### EXERCISE REQUIREMENTS
For the data below, restate word for word only the lines from the line containing "(s.setRegs r n f).accepted" through the line containing "foldl_keeps State.stale (fun", both ends included.

Saved data entries:
Start of Block
/-! ### setRegs -/

@[simp] theorem State.setRegs_platform (r : Reg) (n : Nat) (f : Nat → Word) :
    (s.setRegs r n f).platform = s.platform := 
  foldl_keeps State.platform (fun _ _ => State.setReg_platform _ _ _) _ s
@[simp] theorem State.setRegs_pins (r : Reg) (n : Nat) (f : Nat → Word) : (s.setRegs r n f).pins = s.pins := 
  foldl_keeps State.pins (fun _ _ => State.setReg_pins _ _ _) _ s
@[simp] theorem State.setRegs_pcSeg (r : Reg) (n : Nat) (f : Nat → Word) : (s.setRegs r n f).pcSeg = s.pcSeg := 
  foldl_keeps State.pcSeg (fun _ _ => State.setReg_pcSeg _ _ _) _ s
@[simp] theorem State.setRegs_pc (r : Reg) (n : Nat) (f : Nat → Word) : (s.setRegs r n f).pc = s.pc := 
  foldl_keeps State.pc (fun _ _ => State.setReg_pc _ _ _) _ s
@[simp] theorem State.setRegs_fcw (r : Reg) (n : Nat) (f : Nat → Word) : (s.setRegs r n f).fcw = s.fcw := 
  foldl_keeps State.fcw (fun _ _ => State.setReg_fcw _ _ _) _ s
@[simp] theorem State.setRegs_psapSeg (r : Reg) (n : Nat) (f : Nat → Word) : (s.setRegs r n f).psapSeg = s.psapSeg := 
  foldl_keeps State.psapSeg (fun _ _ => State.setReg_psapSeg _ _ _) _ s
@[simp] theorem State.setRegs_psapOff (r : Reg) (n : Nat) (f : Nat → Word) : (s.setRegs r n f).psapOff = s.psapOff := 
  foldl_keeps State.psapOff (fun _ _ => State.setReg_psapOff _ _ _) _ s
@[simp] theorem State.setRegs_refresh (r : Reg) (n : Nat) (f : Nat → Word) : (s.setRegs r n f).refresh = s.refresh := 
  foldl_keeps State.refresh (fun _ _ => State.setReg_refresh _ _ _) _ s
@[simp] theorem State.setRegs_nmiLatch (r : Reg) (n : Nat) (f : Nat → Word) :
    (s.setRegs r n f).nmiLatch = s.nmiLatch := 
  foldl_keeps State.nmiLatch (fun _ _ => State.setReg_nmiLatch _ _ _) _ s
@[simp] theorem State.setRegs_nmiLevel (r : Reg) (n : Nat) (f : Nat → Word) :
    (s.setRegs r n f).nmiLevel = s.nmiLevel := 
  foldl_keeps State.nmiLevel (fun _ _ => State.setReg_nmiLevel _ _ _) _ s
@[simp] theorem State.setRegs_halted (r : Reg) (n : Nat) (f : Nat → Word) : (s.setRegs r n f).halted = s.halted := 
  foldl_keeps State.halted (fun _ _ => State.setReg_halted _ _ _) _ s
@[simp] theorem State.setRegs_moLow (r : Reg) (n : Nat) (f : Nat → Word) : (s.setRegs r n f).moLow = s.moLow := 
  foldl_keeps State.moLow (fun _ _ => State.setReg_moLow _ _ _) _ s
@[simp] theorem State.setRegs_busGranted (r : Reg) (n : Nat) (f : Nat → Word) :
    (s.setRegs r n f).busGranted = s.busGranted := 
  foldl_keeps State.busGranted (fun _ _ => State.setReg_busGranted _ _ _) _ s
@[simp] theorem State.setRegs_identTemp (r : Reg) (n : Nat) (f : Nat → Word) :
    (s.setRegs r n f).identTemp = s.identTemp := 
  foldl_keeps State.identTemp (fun _ _ => State.setReg_identTemp _ _ _) _ s
@[simp] theorem State.setRegs_mem (r : Reg) (n : Nat) (f : Nat → Word) : (s.setRegs r n f).mem = s.mem := 
  foldl_keeps State.mem (fun _ _ => State.setReg_mem _ _ _) _ s
@[simp] theorem State.setRegs_resetPending (r : Reg) (n : Nat) (f : Nat → Word) :
    (s.setRegs r n f).resetPending = s.resetPending := 
  foldl_keeps State.resetPending (fun _ _ => State.setReg_resetPending _ _ _) _ s
@[simp] theorem State.setRegs_accepted (r : Reg) (n : Nat) (f : Nat → Word) :
    (s.setRegs r n f).accepted = s.accepted := 
  foldl_keeps State.accepted (fun _ _ => State.setReg_accepted _ _ _) _ s
@[simp] theorem State.setRegs_stale (r : Reg) (n : Nat) (f : Nat → Word) : (s.setRegs r n f).stale = s.stale := 
  foldl_keeps State.stale (fun _ _ => State.setReg_stale _ _ _) _ s
@[simp] theorem State.setRegs_turns (r : Reg) (n : Nat) (f : Nat → Word) : (s.setRegs r n f).turns = s.turns := 
  foldl_keeps State.turns (fun _ _ => State.setReg_turns _ _ _) _ s
@[simp] theorem State.setRegs_mmuRequest (r : Reg) (n : Nat) (f : Nat → Word) :
    (s.setRegs r n f).mmuRequest = s.mmuRequest := 
  foldl_keeps State.mmuRequest (fun _ _ => State.setReg_mmuRequest _ _ _) _ s
@[simp] theorem State.setRegs_bus (r : Reg) (n : Nat) (f : Nat → Word) : (s.setRegs r n f).bus = s.bus := 
  foldl_keeps State.bus (fun _ _ => State.setReg_bus _ _ _) _ s
@[simp] theorem State.setRegs_events (r : Reg) (n : Nat) (f : Nat → Word) : (s.setRegs r n f).events = s.events := 
  foldl_keeps State.events (fun _ _ => State.setReg_events _ _ _) _ s
@[simp] theorem State.setRegs_tick (r : Reg) (n : Nat) (f : Nat → Word) : (s.setRegs r n f).tick = s.tick := 
  foldl_keeps State.tick (fun _ _ => State.setReg_tick _ _ _) _ s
End of Block
### SOLUTION BELOW
    (s.setRegs r n f).accepted = s.accepted := 
  foldl_keeps State.accepted (fun _ _ => State.setReg_accepted _ _ _) _ s
@[simp] theorem State.setRegs_stale (r : Reg) (n : Nat) (f : Nat → Word) : (s.setRegs r n f).stale = s.stale := 
  foldl_keeps State.stale (fun _ _ => State.setReg_stale _ _ _) _ s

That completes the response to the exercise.